Search Our Database
Replace HDD for Software RAID in CentOS
When we have detected a hardware failure (by using SmartMonTools or other methods) in one of the HDD of a RAID1 (Mirror type) partition, we need to replace the failed HDD in order to make sure our data is kept intact. To do that, we need to perform some manual removal of the failed HDD, then perform manual addition of the new HDD.
Step 1: Assume we have 2 HDD, /dev/sda &/dev/sdb, with RAID partitions /dev/sda1 & /dev/sdb1 respectively, and have created a RAID device /dev/md0 by combining /dev/sda1 with /dev/sdb1.
Then, we assume that /dev/sdb has failed after checking it with SmartMonTools or by using the following command:
cat /proc/mdstat
The above command will show [UU] if both drives in a RAID device is functioning properly, while [U_] means that one of the drives have failed.
Step 2: Before we proceed to replace the HDD, we need to first mark the partitions from the failed drives, in this case /dev/sdb1 from /dev/sdb.
mdadm --manage /dev/md0 --fail /dev/sdb1
Do the same for other RAID devices that are using the RAID partitions of the failed HDD if you have any.

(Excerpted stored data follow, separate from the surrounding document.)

namespace Sys2Proof.Machine

open Host (Outcome)

/-! Image install. -/

/-- The image header keeps Table CMP-15. -/
def kimgOk (h : List Byte) : Bool :=
  byteAt h 0 = 0x10 && byteAt h 1 ≤ 16 && leAt h 2 2 = 0 && allZero (slice h 52 204)

/-- Slot and generation of TMAP entry i. -/
def tmapOf (h : List Byte) (i : Nat) : Nat × Nat := (byteAt h (16 + 2 * i), byteAt h (17 + 2 * i))

/-- Sector map entries of a record. -/
def recMap (m : List Byte) : List W128 := (chunks 16 m).map (fun b => BitVec.ofNat 128 (leNat b))

/-- The stored bytes of a block of a record. -/
def recBlock (area : List Byte) (e : SEnt) : List Byte := slice area (64 * e.start) (64 * sentSectors e)

/-- Present coded blocks of a record: block number, entry and header. -/
def recCoded (ents : List W128) (area : List Byte) : List (Nat × SEnt × BHdr) :=
  (ents.zipIdx).filterMap (fun x =>
    let e := sentOf x.1
    if e.len = 0 || e.len = 64 then none else some (x.2, e, hdrOf (recBlock area e)))

/-- The record keeps its layout: Tables CMP-16 and CMP-3, R136 and R137, and its TMAP entries are used. -/
def recOk (img hdr : List Byte) (ents : List W128) (area : List Byte) : Bool :=
  let n := leAt hdr 4 2
  1 ≤ n && n ≤ 1088 && allZero (slice hdr 12 52) && ents.all sentOk && sentChain ents 0 = some n &&
  (ents.zipIdx).all (fun x => (leAt hdr 6 2 / 2 ^ x.2 % 2 = 1) = ((sentOf x.1).len ≠ 0)) &&
  (recCoded ents area).all (fun x =>
    let h := x.2.2
    hdrOk h && h.mode = 0 && h.len = x.2.1.len && h.gen = 0 &&
    (h.slot = 0xFF || (h.slot < 16 && (tmapOf img h.slot).1 ≠ 0xFF)))

/-- A TMAP entry that a block names holds its slot's current generation. -/
def State.tmapLive (img : List Byte) (h : BHdr) (s : State) : Bool :=
  h.slot = 0xFF ||
  (let q := tmapOf img h.slot
   match (s.tslot q.1).cur with
   | some g => g.gen.toNat = q.2
   | none => false)

/-- The area with each header's SLOT and GEN replaced by its TMAP entry (R160). -/
def recArea (img : List Byte) (coded : List (Nat × SEnt × BHdr)) (area : List Byte) : List Byte :=
  coded.foldl (fun a x =>
    if x.2.2.slot = 0xFF then a
    else
      let q := tmapOf img x.2.2.slot
      (a.set (64 * x.2.1.start + 2) (BitVec.ofNat 8 q.1)).set (64 * x.2.1.start + 3) (BitVec.ofNat 8 q.2)) area

/-- The first block that fails its expansion under VERIFY. -/
def State.verifyRec (p : Nat) (ents : List W128) (area : List Byte) (s : State) : Option (Nat × Xp × Status) :=
  (ents.zipIdx).findSome? (fun x =>
    let e := sentOf x.1
    if e.len = 0 then none
    else
      let st := recBlock area e
      let r : Xp := if e.len = 64 then { res := checkVal e.check (st.take (4096 + appLen e.fmt e.lay)), tag := e.tag }
        else s.expandCoded (hdrOf st) st 0 e.len []
      match r.res with
      | .ok _ => none
      | .error c => some (16 * p + x.2, r, c))

/-- Install a checked record into plot p: its place, area, sector map, written lines and state (R138, R160). -/
def State.installRec (p base : Nat) (pool : Bool) (n : Nat) (ents : List W128) (area : List Byte) (s : State) : State :=
  let present := (ents.zipIdx).filter (fun x => (sentOf x.1).len ≠ 0)
  let lines := (present.map (fun x => (List.range 64).map (fun i => p * 1024 + x.2 * 64 + i))).flatten
  let s := s.keptDrop (fun b => b / 16 = p)
  (s.modTier (fun t => { t with
    area := mwrite (p * 131072) area (mclear (p * 131072) 131072 t.area),
    smap := (ents.zipIdx).foldl (fun m x => tset 0#128 (16 * p + x.2) x.1 m) t.smap, written := ninsAll lines t.written })).modPlot p
      (fun e => { e with st := .bulk, loc := base, units := ceilDiv n 64, pool := pool })

/-- What one record of an install comes to: a status, or none while its place waits for a move to Far (Tables CMP-17, TIR-9). -/
def installWork (o : Op) (img : List Byte) : Work (Option Status) := do
  let d := o.desc
  let base := dF d 48 8
  let at_ := dUa d 24 + o.recAt
  let s ← get
  Work.need (s.mapSrc o.tenant at_ 64) .permission
  let hdr ← o.unit.bytes at_ 64
  let n := leAt hdr 4 2
  let s ← get
  let p := s.resolvePlot o.tenant (base + leAt hdr 0 4)
  Work.need (s.mapSrc o.tenant at_ (64 * (5 + n)) && s.mapDst o.tenant (65536 * (base + leAt hdr 0 4)) 65536) .permission
  Work.need (match s.plot p with
    | some e => e.mode = .packed && e.st = .unwritten && !s.inSwin p
    | none => false) .permission
  Work.need (!(s.split && homeHalf p ≠ o.unit.half)) .poisonConsumed
  let via := s.viewOf (base + leAt hdr 0 4)
  if (match via with
      | some v => v.2.pinnedOld o.tenant
      | none => match s.bufferOf p with
        | some (_, g, b) => g.bufHeld b
        | none => false) then
    set (s.countWrdrop o.tenant)
    Work.fail .permission
  if s.viewHeld o.tenant (base + leAt hdr 0 4) || (homeHalf p ≠ o.unit.half && s.bridge.retraining) then Work.wait .other
  let map ← o.unit.bytes (at_ + 64) 256
  let area ← o.unit.bytes (at_ + 320) (64 * n)
  let s ← get
  let ents := recMap map
  let coded := recCoded ents area
  let q := ((s.plot p).getD {}).qtenant
  if !kimgOk img || !recOk img hdr ents area then pure (some .badDescriptor)
  else if (crc32c (map ++ area)).toNat ≠ leAt hdr 8 4 then pure (some .checkMismatch)
  else if coded.any (fun x => !s.tmapLive img x.2.2) then pure (some .tableRetired)
  else
    let area := recArea img coded area
    match (if dF d 58 1 / 4 = 1 then s.verifyRec p ents area else none) with
    | some (b, x, c) => do
      set (s.blockFail o.tenant 3 b x c)
      pure (some c)
    | none => match s.freeBulk (homeHalf p) (ceilDiv n 64), s.chargeBulk q (ceilDiv n 64) with
      | some b, some pool => do
        o.unit.charge p (n + 4)
        let s ← get
        set (s.tickFree.installRec p b pool n ents area)
        modify (fun s => s.modOp o.id (fun x => { x with installed := x.installed + 1, recAt := x.recAt + 64 * (5 + n) }))
        pure (some .ok)
      | _, _ =>
        if s.reliefRuns o.wait then Work.wait .other
        else match s.bulkRelief with
          | some (q, s) => do
            set (s.modOp o.id (fun x => { x with wait := some q }))
            pure none
          | none => pure (some .quota)
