-- ==== Sys2Proof/Machine/Regulate.lean ====
section
/-! DEFINITION. Weir windows, urgency and the arbiters (spec/12_regulation.md R302 to R314). -/

namespace Sys2Proof.Machine

open Host (Outcome)

/-- Settings of a tenant's Weirs as its registers hold them (R311). -/
def State.loadWeir (t : Nat) (h : Hg) (s : State) : Hg :=
  let w := s.stw (Reg.HGT_WCFG + 4 * t)
  { h with win := min 10 (bits 3 0 w), mode := BitVec.ofNat 8 (bits 15 8 w),
           bud := (List.range 8).foldl (fun b c => tset 0 c (s.stwF (Reg.HGT_WBUD + 4 * (8 * t + c)) 25 0) b) [] }

/-- WEIR_WINDOW_BOUNDARY (R306, R309, R311, R316): at a multiple of the window's length. -/
def execWeirWindowBoundary (t : Tenant) (s : State) : Outcome State Fault Refusal :=
  let n := t.toNat
  let h := s.hgOf n
  if s.clk.us % 2 ^ h.win ≠ 0 then .next s
  else
    let s := s.setHg n { s.loadWeir n h with used := [], maxPrev := h.maxCur, maxCur := [], heldPrev := h.heldCur, heldCur := [] }
    .next (s.admitAll n)

/-- WEIR_CONFIG_WRITE (R311): a budget of a class, or the window and the modes; in force from the next boundary. -/
def execWeirConfigWrite (t : Tenant) (budget : Option ClassL) (v : W32) (s : State) : Outcome State Fault Refusal :=
  match budget with
  | some c => .next (s.setStw (Reg.HGT_WBUD + 4 * (8 * t.toNat + c.toNat)) (v &&& 0x3FFFFFF#32))
  | none => .next (s.setStw (Reg.HGT_WCFG + 4 * t.toNat) (setBits 3 0 (min 10 (bits 3 0 v)) (v &&& 0xFF0F#32)))

/-- URGENCY_PIN_SETTLE (R313): the new value of a head's pins counts. -/
def execUrgencyPinSettle (p : PortId) (level : BitVec 2) (s : State) : Outcome State Fault Refusal :=
  .next { s with pins := { s.pins with urg := tset 0#2 p.toNat level s.pins.urg } }

/-- UIB_WRITE (R314). -/
def execUibWrite (t : Tenant) (v : W32) (s : State) : Outcome State Fault Refusal :=
  .next ((s.setBar t.toNat Reg.HGT_UIB (v &&& 0xFFFF0003#32)).modHg t.toNat (fun h => { h with uib := BitVec.ofNat 2 (bits 1 0 v) }))

/-- The in-band level returns to 0. -/
def State.dropUib (t : Nat) (s : State) : State :=
  (s.modBar t Reg.HGT_UIB (setBits 1 0 0)).modHg t (fun h => { h with uib := 0#2 })

/-- UIB_HOLD_EXPIRE (R314): only while HOLD is not 0. -/
def execUibHoldExpire (t : Tenant) (s : State) : Outcome State Fault Refusal :=
  .next (if s.barF t.toNat Reg.HGT_UIB 31 16 = 0 then s else s.dropUib t.toNat)

/-! Arbiters (Table HGT-4). -/

/-- The arbiter orders equal steps by its own rule: R198, R219, R244. -/
def arbOwn : Arb → Bool
  | .tileStart _ => true
  | .dispatch _ => true
  | .slots => true
  | _ => false

def arbHead : Arb → Bool
  | .headgate _ => true
  | _ => false

/-- Priority of an item now. -/
def State.itemPrio (i : Item) (s : State) : Int := s.prio i.tenant.toNat i.cls.toNat i.stamp i.demoted i.unlabelled

/-- Item i is served before item j (R303). The numbers of the items of R198, R219 and R244 run in the order that those rules
give among equal steps. -/
def State.itemBefore (a : Arb) (i j : Item) (s : State) : Bool :=
  let p := s.itemPrio i
  let q := s.itemPrio j
  if p ≠ q then p > q
  else if arbHead a && p ≥ 0 && i.movement ≠ j.movement then j.movement
  else if arbOwn a && p ≥ 0 then i.id < j.id
  else if i.stamp ≠ j.stamp then i.stamp < j.stamp
  else if i.tenant = j.tenant then i.id < j.id
  else i.tenant.toNat < j.tenant.toNat

def State.arbQueue (a : Arb) (s : State) : List Item :=
  match s.arb.find? (fun e => e.1 = a) with
  | some e => e.2
  | none => []

def State.setArb (a : Arb) (l : List Item) (s : State) : State :=
  let r := s.arb.filter (fun e => e.1 ≠ a)
  { s with arb := if l = [] then r else r ++ [(a, l)] }

/-- The items that arrive at an arbiter of Table HGT-4 join, and the best of those waiting is served (R303). -/
def State.arbServe (a : Arb) (arrive : List Item) (s : State) : State :=
  let l := s.arbQueue a ++ arrive
  match l.foldl (fun b i => match b with
      | none => some i
      | some j => if s.itemBefore a i j then some i else some j) none with
  | none => s
  | some w => (s.setArb a (l.erase w)).emit (.granted a w.id)

/-- ARBITER_SERVE (R302, R303; R349 at a Cistern bank's ports). -/
def execArbiterServe (a : Arb) (arrive : List Item) (s : State) : Outcome State Fault Refusal :=
  .next (match a with
    | .cistern b l => s.portCycle b l
    | a => s.arbServe a arrive)

end Sys2Proof.Machine
end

After marking them, we can safely remove (only works on failed/non-active partitions) the failed RAID partitions from the RAID device by typing:
mdadm --manage /dev/md0 --remove /dev/sdb1
Step 3: After removing all of the failed RAID partitions, power down the system using:
init 0
After shutting it down, proceed and replace the failed HDD with a new working one. Boot up the system after replacing.

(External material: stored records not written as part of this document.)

/-- A token's list from its logits (R228): experts in descending gate weight. -/
def topk (norm k : Nat) (logits : List W32) : Route :=
  let all := (logits.zipIdx).map (fun e => (e.2, match f32 e.1 with
    | .nan => 0xFF800000#32
    | _ => e.1))
  let sel := sortBy (fun a b => a.1 < b.1) ((sortBy logitBefore all).take k)
  let soft (l : List (Nat × W32)) : Route :=
    let ts := softTerms l
    let r := fRcp (ts.foldl (fun a e => fadd a e.2) 0#32)
    (ts.filter (fun e => sel.any (fun x => x.1 = e.1))).map (fun e => (e.1, fmul e.2 r))
  let ws := if norm = 0 then soft sel
    else if norm = 1 then soft all
    else sel.map (fun e => (e.1, fRcp (fadd 0x3F800000#32 (fExp (e.2 ^^^ 0x80000000#32)))))
  sortBy (fun a b => match cmpN (f32 a.2) (f32 b.2) with
    | some c => c > 0 || (c = 0 && a.1 < b.1)
    | none => a.1 < b.1) ws

/-- A list of R263 is valid: experts below NEXP, none twice. -/
def routeOk (nexp : Nat) (r : Route) : Bool :=
  r.all (fun e => e.1 < nexp) && (r.zipIdx).all (fun e => !(r.drop (e.2 + 1)).any (fun x => x.1 = e.1.1))

/-- The routing of every token: given, or found by TOPK. A given entry with a bit of [31:16] set names no expert (R6, R263). -/
def routesOf (o : Op) (u : Acc) : Work (List Route) := do
  let d := o.desc
  let k := dF d 55 1 + 1
  let nexp := dF d 50 2
  (List.range (dF d 48 2)).mapM (fun t => do
    if dF d 54 1 % 2 = 1 then do
      let b ← u.bytes (dUa d 32 + 8 * k * t) (8 * k)
      pure ((List.range k).map (fun i => (leAt b (8 * i) 4, BitVec.ofNat 32 (leAt b (8 * i + 4) 4))))
    else do
      let b ← u.bytes (dUa d 32 + 4 * nexp * t) (4 * nexp)
      pure (topk (dF d 54 1 / 2 % 4) k ((List.range nexp).map (fun i => BitVec.ofNat 32 (leAt b (4 * i) 4)))))

/-! Blocks in work banks (R188 to R191, Table FLE-4). -/

/-- The output header of a block with a format byte and a tensor tag over its expanded contents. -/
def outHdr (fe fmt tag : Nat) (body : List Byte) : List Byte :=
  [0x1C#8, BitVec.ofNat 8 fmt, 0xFF#8, 0#8, 64#8] ++ leBytes 2 body.length ++ [BitVec.ofNat 8 fe] ++ leBytes 4 (crc32c body).toNat ++ leBytes 4 tag

/-- A block of element codes and, with layout 1, their scales, padded with elements of code 0 and the scale of a group of
zeros (R171, R180). -/
def outBlock (fe fmt tag : Nat) (codes : List Nat) (scales : List Byte) : OutBlk :=
  let c := fmt / 16
  let pad := if fmt % 16 = 1 then List.replicate (groupsOf c - scales.length) 0x7F#8 else []
  let body := packBits (fmtBits c) 4096 codes ++ scales ++ pad
  { hdr := outHdr fe fmt tag body, body := body }

/-- Row-major element codes and their scales, cut into blocks (R180). -/
def outBlocks (fe fmt tag : Nat) (codes : List Nat) (scales : List Byte) : List OutBlk :=
  let e := blockElems (fmt / 16)
  ((chunks e codes).zipIdx).map (fun x => outBlock fe fmt tag x.1 ((scales.drop (e / 32 * x.2)).take (e / 32)))

/-- Element codes and scale bytes that a run of blocks of a format byte holds, up to n elements. -/
def outCodes (fmt n : Nat) (l : List OutBlk) : List Nat × List Byte :=
  let c := fmt / 16
  (((l.map (fun b => unpackBits (fmtBits c) (blockElems c) b.body)).flatten).take n,
    if fmt % 16 = 1 then ((l.map (fun b => b.body.drop 4096)).flatten).take (n / 32) else [])

/-- What a consumer makes of a block: the status of its failure, or its values as FP32 (R148, R169, R191). -/
def OutBlk.values (b : OutBlk) : Except Status (List W32) :=
  let h := hdrOf b.hdr
  if h.xlen < b.body.length then .error .expandOverrun
  else if h.ver ≠ 1 || h.mode ≠ 3 || h.slot ≠ 0xFF || h.gen ≠ 0 || h.len ≠ 64 || !layOk h.fmt h.lay || b.body.length < h.xlen then
    .error .expandUnderrun
  else if (crc32c b.body).toNat ≠ h.check then .error .checkMismatch
  else .ok (decBlock h.fmt h.lay (b.body.take 4096) (b.body.drop 4096))

/-- Values of a run of blocks, or the first failure with its tensor tag. -/
def outValues : List OutBlk → Except (Status × Nat) (List W32)
  | [] => .ok []
  | b :: r => match b.values, outValues r with
    | .error c, _ => .error (c, (hdrOf b.hdr).tag)
    | .ok _, .error c => .error c
    | .ok v, .ok w => .ok (v ++ w)

/-- Two outputs of a strip agree bit for bit, apart from ENGINE (R203). -/
def sameOut (a b : List OutBlk) : Bool :=
  a.map (fun x => (x.hdr.take 7, x.hdr.drop 8, x.body)) = b.map (fun x => (x.hdr.take 7, x.hdr.drop 8, x.body))

/-- A failing block of work banks is counted and logged as one that names no table and lies at no UA (R154; DESIGN CHOICE,
log 47). -/
def State.outFail (t row : Nat) (c : Status × Nat) (s : State) : State := s.blockFail t row 0 { res := .error c.1, idx := 256, tag := c.2 } c.1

Step 4: We now need to create the same partition from the still functioning HDD (sda) onto the newly replaced HDD (sdb) by typing the following command:
sfdisk -d /dev/sda | sfdisk /dev/sdb
After it is done, you can use fdisk to check if /dev/sda & /dev/sdb have the same partition.
Step 5: We can now re-add the newly created partition back to the RAID device by typing the command:
mdadm --manage /dev/md0 --add /dev/sdb1
Note: Remember to also add back the respective RAID partitions of other RAID devices if you have any.
Step 6: The new array /dev/md0 will begin synchronization. We can use “cat /proc/mdstat” to view the progress.
Step 7: Once the synchronization process is complete, check on the HDD status using the either “smartctl -h /dev/sdb” or the following command:
cat /proc/mdstat
If the status changed from [U_] to [UU], it means the process is a success.